▸ **EXERCISE OBJECTIVE**: Write down exactly the lines of the records below, beginning with the first and ending with the line that includes "engine is always".

........

def eventEntryOf (sec : List Byte) (events : Nat) (b : List Byte) : EventEntry :=
  let f : Nat → Nat → Nat := field b
  { kind := f 0 1, etype := f 1 1, eop := f 2 1, gran := decide (f 3 1 % 2 = 1), len := f 4 4,
    parts := (partWords sec events b).map participantOf, shfirst := f 16 2, shcount := f 18 2, estep := f 20 1 }

/-- One participant of R210; a host-port slot only where `slots` says so, inline and of at most 256 bytes (R320). An engine is always
CONTRIBUTE, but in an event whose kind has ROLE NONE alone: the SYNC event of splitmm names a copy engine, with ROLE NONE (log
entry 92). The event is of an image of `nodes` nodes and `crofts` crofts. -/
def partOk (v : EventEntry) (nodes crofts : Nat) (slots : Bool) (p : Participant) : Bool :=
  let role : Bool := match v.kind with
    | 0 => decide (p.role = 0)
    | 1 => decide (p.role = 1 ∨ p.role = 2)
    | 4 => decide (p.role = 0)
    | _ => decide (p.role ≠ 0)
  (if p.obs then decide (p.role = 0) && decide (p.pkind = 0) else role)
    && decide ((v.parts.filter (fun q => decide (q.id = p.id) && decide (q.pkind = p.pkind))).length = 1)
    && (match p.pkind with
        | 0 => decide (p.id < nodes)
        | 1 | 2 | 3 => decide (p.id < crofts) && (decide (p.role = 1) || decide (v.kind = 0 ∨ v.kind = 4)) && !p.obs
        | 4 => decide (p.id ≤ 11) && decide (p.role = 1 ∨ p.role = 2)
        | 5 => slots && decide (p.id < 64) && decide (p.role = 1 ∨ p.role = 2) && !p.obs && !v.gran && decide (v.len ≤ 256)
        | _ => false)
    && (!v.gran || !(decide (2 ≤ p.role)) || decide (p.pkind = 0 ∨ p.pkind = 4))

/-- R209 and R210 on one event, which may name host-port slots where `slots` says so. SHFIRST is held to the table even where SHCOUNT
is 0 and names no pair (log entry 104). -/
def eventOk (sec b : List Byte) (i : Image) (events : Nat) (slots : Bool) (v : EventEntry) : Bool :=
  let f : Nat → Nat → Nat := field b
  let req := v.required
  let contrib := req.filter (fun p => decide (p.role = 1 ∨ p.role = 3))
  decide (v.kind ≤ 4) && (if v.kind = 2 then [0x06, 0x10, 0x12].contains v.etype && decide (v.eop ≤ 5)
      else decide (v.etype = 0) && decide (v.eop = 0))
    && decide (f 3 1 < 2) && (!v.gran || decide (v.kind = 1 ∨ v.kind = 2))
    && (if v.gran then decide (v.len ≤ 2 ^ 20) && decide (v.len % 256 = 0) && decide (1 ≤ v.shcount)
          && decide (v.len ≤ (((List.range v.shcount).filterMap (fun j => i.shadow[v.shfirst + j]?)).map (·.len)).foldl (· + ·) 0)
        else decide (v.len ≤ 4096) && decide (v.len % 8 = 0) && decide (v.shcount = 0))
    && decide (1 ≤ f 12 2 ∧ f 12 2 ≤ 1024) && decide (32 * events + 4 * (f 8 4 + f 12 2) ≤ sec.length) && decide (f 14 2 = 0)
    && decide (v.shcount ≤ 16) && decide (v.shfirst + v.shcount ≤ i.shadow.length) && decide (v.estep ≤ 15 ∨ v.estep = 255)
    && decide (leNat (slice b 21 11) = 0) && (partWords sec events b).all (fun x => decide (x < 2 ^ 22))
    && v.parts.all (partOk v i.nodes.length (i.w * i.h) slots)
    && (match v.kind with
        | 0 => !req.isEmpty
        | 1 => decide (contrib.length = 1) && decide (2 ≤ req.length)
        | 4 => decide (req.length = 1) && v.parts.any (·.obs)
        | _ => !contrib.isEmpty)

def shadowOf (b : List Byte) : ShadowPair := { voff := field b 0 4, hoff := field b 4 4, len := field b 8 4, event := field b 12 2 }

/-- R212 on the pairs. -/
def shadowOk (i : Image) (pads : Bool) : Bool :=
  let win := 2 ^ 21 * i.w * i.h
  let rs : ShadowPair → List Range := fun q => [(q.voff, q.len), (q.hoff, q.len)]
  let all := i.shadow.flatMap rs
  pads && i.shadow.all (fun q => decide (q.voff % 256 = 0) && decide (q.hoff % 256 = 0) && decide (q.len % 256 = 0)
      && decide (256 ≤ q.len ∧ q.len ≤ 2 ^ 20) && decide (q.voff + q.len ≤ win) && decide (q.hoff + q.len ≤ win)
      && decide (q.hoff ≠ q.voff) && decide ((q.hoff + 1024 * i.w * i.h * 2 ^ 32 - q.voff) % (1024 * i.w * i.h) = 0))
    && (List.range all.length).all (fun a => (List.range a).all (fun b => Range.apart (all.getD a (0, 0)) (all.getD b (0, 0))))
    && (List.zip (List.range i.shadow.length) i.shadow).all (fun x =>
        match i.events[x.2.event]? with
        | none => false
        | some v => decide (v.shfirst ≤ x.1) && decide (x.1 < v.shfirst + v.shcount))
    && (List.zip (List.range i.events.length) i.events).all (fun x => (List.range x.2.shcount).all (fun j =>
        decide ((i.shadow[x.2.shfirst + j]?).map (·.event) = some x.1)))

/-- Bytes of a parameter type (R213). -/
def ptypeSize (t : Nat) : Nat := if t ≤ 1 then 1 else if t ≤ 3 then 2 else if t ≤ 5 ∨ t = 8 then 4 else 8

/-- The format that a patch of a kind needs (R85): 0 I-format, 1 WIDE with an I-format word after it, 2 M or VM. -/
def isFormatI (w : Word) : Bool := [2, 3, 4, 5, 6, 7, 9, 15, 19].contains (bitsN w.toNat 26 6)
def isFormatM (w : Word) : Bool := [20, 21, 22, 23, 27, 28].contains (bitsN w.toNat 26 6)
def isWide (w : Word) : Bool := decide (bitsN w.toNat 26 6 = 63) && decide (bitsN w.toNat 24 2 = 1)
def patchWordOk (code : List Word) (q : Patch) : Bool :=
  match code[q.word]? with
  | none => false
  | some w =>
    if q.pkind = 0 then isFormatI w
    else if q.pkind = 1 then isWide w && (match code[q.word + 1]? with
      | none => false
      | some v => isFormatI v)
    else isFormatM w
/-- The words that a patch writes. -/
def Patch.words (q : Patch) : List Nat := if q.pkind = 1 then [q.word, q.word + 1] else [q.word]

/-- R213 and R214 on the tables. -/
def patchesOk (i : Image) (pads : Bool) : Bool :=
  pads && i.params.all (fun d => decide (d.ptype ≤ 9) && decide (d.poff % ptypeSize d.ptype = 0)
      && decide (d.poff + ptypeSize d.ptype ≤ i.psize))
    && i.patches.all (fun q => decide (q.pkind ≤ 2) && patchWordOk i.code q && (match i.params[q.pindex]? with
        | none => false
        | some d => decide (d.ptype ≤ 5)))
    && (let l := i.patches.map Patch.words
        (List.range l.length).all (fun a => (List.range a).all (fun b =>
          !((l.getD a []).any (fun w => (l.getD b []).contains w)))))

/-! ### The image -/

/-- Records of `n` bytes. -/
def records (n : Nat) (l : List Byte) : Nat → List (List Byte)
  | 0 => []
  | k + 1 => slice l 0 n :: records n (l.drop n) k

/-- The tables of a file whose header passed: everything but the checks. -/
def imageOf (f : List Byte) : Image :=
  let l := sectionsOf f
  let k := contents f l 5
  let g : Nat → Nat → Nat := field k
  let ev := contents f l 7
  let pt := contents f l 10
  { w := bitsN (g 0 1) 0 4, h := bitsN (g 0 1) 4 4, fault := bitsN (g 1 1) 0 1, dual := decide (bitsN (g 1 1) 1 1 = 1),
    step := bitsN (g 2 1) 0 4, nb := g 3 1, widths := (List.range (g 8 1)).map (fun j => g (9 + j) 1), psize := g 16 4,
    param := g 20 4, codeOff := g 24 4, code := (records 4 (contents f l 1) (g 28 4 / 4)).map (fun b => BitVec.ofNat 32 (leNat b)),
    dataOff := g 32 4, data := contents f l 2, granary := contents f l 3, granOff := sectAddr l 3, dramVa := sectAddr l 4,
    dram := contents f l 4, nodes := (records 32 (contents f l 6) (g 4 2)).map nodeEntryOf,
    events := (records 32 ev (g 6 2)).map (eventEntryOf ev (g 6 2)),
    tids := (records 32 (contents f l 8) (g 44 2)).map (fun b => BitVec.ofNat 256 (leNat b)),
    shadow := (records 32 (contents f l 9) (g 46 2)).map shadowOf,
    params := (records 8 pt (g 52 2)).map (fun b => { poff := field b 0 4, ptype := field b 4 1 }),
    patches := (records 8 (pt.drop (8 * g 52 2)) (g 48 4)).map
      (fun b => { word := field b 0 4, pkind := field b 4 1, pindex := field b 6 2 }) }

/-- Check 4 of R219 on a file that passed check 2; the image of the reeve domain may name host-port slots (R210), in its events 0 to
191 alone (R321). -/
def layoutOk (f : List Byte) (reeve : Bool := false) : Bool :=
  let l := sectionsOf f
  fileOk f l && (let k := contents f l 5
    kheadOk k l && (let i := imageOf f
      let ev := contents f l 7
      let pt := contents f l 10
      (records 32 (contents f l 6) (field k 4 2)).all (nodeOk i (field k 28 4)) && nodesOk i
        && (List.zip (List.range i.events.length) (List.zip (records 32 ev (field k 6 2)) i.events)).all (fun x =>
             eventOk ev x.2.1 i (field k 6 2) (reeve && decide (x.1 < 192)) x.2.2)
        && shadowOk i ((records 32 (contents f l 9) (field k 46 2)).all (fun b => decide (leNat (slice b 14 18) = 0)))
        && patchesOk i ((records 8 pt (field k 52 2)).all (fun b => decide (leNat (slice b 5 3) = 0))
            && (records 8 (pt.drop (8 * field k 52 2)) (field k 48 4)).all (fun b => decide (field b 5 1 = 0)))))

/-! ### Patches (R85, R214) -/

/-- The value of a parameter as an integer. -/
def ParamDesc.value (d : ParamDesc) (block : List Byte) : Int :=
  let n := ptypeSize d.ptype
  let x := field block d.poff n
  if d.ptype = 0 ∨ d.ptype = 2 ∨ d.ptype = 4 then sgn (8 * n) x else (x : Int)

/-- The unit of an M or VM word; 8 bytes where an M word has a size code that R73 gives no size (log entry 93). -/
def accessUnit (w : Word) : Int :=
  let major := bitsN w.toNat 26 6
  let sz := bitsN w.toNat 12 3
  if major = 27 ∨ major = 28 then 64 else if sz ≤ 1 then 1 else if sz ≤ 3 then 2 else if sz = 4 then 4 else 8

/-- A word with its low `n` bits replaced. -/
def withLow (n : Nat) (w : Word) (v : Int) : Word := BitVec.ofNat 32 (w.toNat / 2 ^ n * 2 ^ n + unsgn n v)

........

▸ **SOLUTION FOR THIS EXERCISE**:
def eventEntryOf (sec : List Byte) (events : Nat) (b : List Byte) : EventEntry :=
  let f : Nat → Nat → Nat := field b
  { kind := f 0 1, etype := f 1 1, eop := f 2 1, gran := decide (f 3 1 % 2 = 1), len := f 4 4,
    parts := (partWords sec events b).map participantOf, shfirst := f 16 2, shcount := f 18 2, estep := f 20 1 }

/-- One participant of R210; a host-port slot only where `slots` says so, inline and of at most 256 bytes (R320). An engine is always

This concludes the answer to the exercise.